The Australian Institute for Social Research Presents
After the Reviews: Building Innovative Capability in Organisations with Roy Green
Summary
With the reviews of the national innovation system, cooperative research centres, autos, and the textile, clothing and footwear industries published, what next? Assuming that many of the recommendations will be adopted by the federal government, policy success will be judged by the translation of agreed national innovation objectives into action at the level of firms and organisations, addressing the challenges of both productivity growth and social inclusion in an increasingly knowledge-based economy. It is argued that this in turn will depend not just on the institutional framework of innovation but also on the development of 'innovative capability' by management and workforces both in organisations themselves and in the broader networks and value chains which provide new opportunities for achieving competitive advantage in global markets.
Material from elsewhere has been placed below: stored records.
-- ==== Sys2Proof/Machine/Float.lean ====
section
/-!
DEFINITION. Floating-point arithmetic (spec/05 R111 to R129): exact values, one rounding at the end, and the flags
that each operation raises. Encodings are natural numbers below 2^bits; flags are five bits NV DZ OF UF NX, high
bit first (R105).
-/

namespace Sys2Proof

open Machine

/-- Rounding modes in force (R116); SR carries the generator state (R124). -/
inductive RMode where
  | rne | rtz | rdn | rup | sr (g : Nat)
  deriving DecidableEq, Repr

/-- Raised flags, NV DZ OF UF NX from the high bit (R105). -/
abbrev Fl := BitVec 5

def Fl.nv : Fl := 16
def Fl.dz : Fl := 8
def Fl.of : Fl := 4
def Fl.uf : Fl := 2
def Fl.nx : Fl := 1

/-- An exact value (R112): a NaN, signalling or quiet; an infinity; or (−1)^neg · m · 2^e. -/
inductive FVal where
  | nan (sig : Bool)
  | inf (neg : Bool)
  | num (neg : Bool) (m : Nat) (e : Int)
  deriving DecidableEq, Repr

/-- Mantissa bits M (R111). -/
def Fmt.man : Fmt → Nat
  | .f64 => 52 | .f32 => 23 | .f16 => 10 | .bf16 => 7 | .e4m3 => 3 | .e5m2 => 2 | .e2m1 => 1

/-- Exponent bits (R111). -/
def Fmt.exp : Fmt → Nat
  | .f64 => 11 | .f32 => 8 | .f16 => 5 | .bf16 => 8 | .e4m3 => 4 | .e5m2 => 5 | .e2m1 => 2

/-- Exponent bias (R111). -/
def Fmt.bias : Fmt → Nat
  | .f64 => 1023 | .f32 => 127 | .f16 => 15 | .bf16 => 127 | .e4m3 => 7 | .e5m2 => 15 | .e2m1 => 1

/-- Formats with infinities (R111). -/
def Fmt.hasInf : Fmt → Bool
  | .f64 | .f32 | .f16 | .bf16 | .e5m2 => true
  | .e4m3 | .e2m1 => false

/-- The encoding of the infinity, or the first magnitude past the encodings where there is none. -/
def Fmt.infEnc (f : Fmt) : Nat := (2 ^ f.exp - 1) * 2 ^ f.man

/-- The magnitude encoding of the max finite (R111). -/
def Fmt.maxEnc : Fmt → Nat
  | .e4m3 => 0x7E
  | .e2m1 => 7
  | .f64 => Fmt.infEnc .f64 - 1
  | .f32 => Fmt.infEnc .f32 - 1
  | .f16 => Fmt.infEnc .f16 - 1
  | .bf16 => Fmt.infEnc .bf16 - 1
  | .e5m2 => Fmt.infEnc .e5m2 - 1

/-- The canonical NaN (R111, R118); for E2M1 the +0 that a NaN converts to (R117). -/
def Fmt.nanEnc : Fmt → Nat
  | .f64 => 0x7FF8000000000000 | .f32 => 0x7FC00000 | .f16 => 0x7E00 | .bf16 => 0x7FC0
  | .e4m3 => 0x7F | .e5m2 => 0x7E | .e2m1 => 0

/-- The sign bit as a value. -/
def Fmt.signOf (f : Fmt) (neg : Bool) : Nat := if neg then 2 ^ (f.bits - 1) else 0

/-- The format of a float element type. -/
def elemFmt : ElemTy → Fmt
  | .f64 => .f64 | .f32 => .f32 | .f16 => .f16 | .bf16 => .bf16 | .e4m3 => .e4m3 | .e5m2 => .e5m2
  | .e2m1 => .e2m1 | .i8 | .i16 | .i32 | .i64 | .n8 | .n16 | .n32 | .n64 => .f32

/-- The value of an encoding (R112). -/
def Fmt.dec (f : Fmt) (x : Nat) : FVal :=
  let neg := nbit x (f.bits - 1)
  let e := nbits x (f.bits - 2) f.man
  let m := x % 2 ^ f.man
  if f.hasInf = true ∧ e = 2 ^ f.exp - 1 then
    if m = 0 then .inf neg else .nan (!nbit m (f.man - 1))
  else if f = .e4m3 ∧ e = 15 ∧ m = 7 then .nan false
  else if e = 0 then .num neg m (1 - (f.bias : Int) - f.man)
  else .num neg (2 ^ f.man + m) ((e : Int) - f.bias - f.man)

/-- Whether an encoding is subnormal: nonzero with exponent field zero. -/
def Fmt.isSub (f : Fmt) (x : Nat) : Bool := nbits x (f.bits - 2) f.man = 0 && x % 2 ^ f.man ≠ 0

/-- An encoding with a subnormal read as zero of its sign when FTZ is set (R119). -/
def Fmt.flush (f : Fmt) (ftz : Bool) (x : Nat) : Nat :=
  if ftz && f.isSub x then f.signOf (nbit x (f.bits - 1)) else x % 2 ^ f.bits

/-- The value of an input under FTZ (R119). -/
def Fmt.read (f : Fmt) (ftz : Bool) (x : Nat) : FVal := f.dec (f.flush ftz x)

/-- m / 2^sh rounded to an integer (R116, R124), and whether that was inexact. -/
def roundInt (rm : RMode) (neg : Bool) (m : Nat) (sh : Int) : Nat × Bool :=
  if sh ≤ 0 then (m * 2 ^ (-sh).toNat, false)
  else
    let k := 2 ^ sh.toNat
    let n := m / k
    let r := m % k
    if r = 0 then (n, false)
    else
      let up := match rm with
        | .rne => decide (2 * r > k) || (decide (2 * r = k) && decide (n % 2 = 1))
        | .rtz => false
        | .rdn => neg
        | .rup => !neg
        | .sr g => decide (r * 2 ^ 16 / k + g ≥ 2 ^ 16)
      (if up then n + 1 else n, true)

/-- What an overflow delivers, as a magnitude encoding (R117). -/
def overflowEnc (f : Fmt) (rm : RMode) (neg : Bool) : Nat :=
  if !f.hasInf then f.maxEnc
  else match rm with
    | .rne | .sr _ => f.infEnc
    | .rtz => f.maxEnc
    | .rdn => if neg then f.infEnc else f.maxEnc
    | .rup => if neg then f.maxEnc else f.infEnc

/-- (−1)^neg · m · 2^e rounded to a format (R116, R117, R119): encoding and flags. -/
def roundNum (f : Fmt) (rm : RMode) (ftz : Bool) (neg : Bool) (m : Nat) (e : Int) : Nat × Fl :=
  let sg := f.signOf neg
  if m = 0 then (sg, 0)
  else
    let top : Int := (Nat.log2 m : Int) + e
    let emin : Int := 1 - (f.bias : Int)
    let qmin := emin - f.man
    let q := (if top < emin then emin else top) - f.man
    let (n, inexact) := roundInt rm neg m (q - e)
    let enc := (q - qmin).toNat * 2 ^ f.man + n
    let tiny := decide (top < emin) &&
      !(decide (top + 1 = emin) && decide ((roundInt rm neg m (top - f.man - e)).1 = 2 ^ (f.man + 1)))
    if enc > f.maxEnc then (sg + overflowEnc f rm neg, Fl.of ||| Fl.nx)
    else if tiny && ftz then (sg, Fl.uf ||| Fl.nx)
    else (sg + enc, (if inexact then Fl.nx else 0) ||| (if tiny && inexact then Fl.uf else 0))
Speaker details: Roy Green is currently Dean and Professor of Management at the Macquarie Graduate School of Management. He took his undergraduate degrees at the University of Adelaide and a PhD in economics at the University of Cambridge, where he was a Research Fellow during the 1980s, and worked subsequently in universities and government in Australia, the UK and Ireland.
Back in Australia since early 2006, Professor Green is an executive member of the Australian Business Deans Council and a board member of the Society for Knowledge Economics, NSW manufacturing Council, South Australian Training and Skills Commission and Public Sector Management Commission, and he was lead author of the Business Council of Australia's report, `New Pathways to Prosperity: An Innovation Framework for Australia'.
Most recently, he was appointed by the Federal Minister for Innovation, Industry, Science and Research to review the Textiles, Clothing and Footwear industries and to participate in the review of Australia's National Innovation System. He was also appointed by the Minister to chair the board of the Innovative Regions Centre, with five locations around Australia, as part of the Federal Government's Enterprise Connect initiative.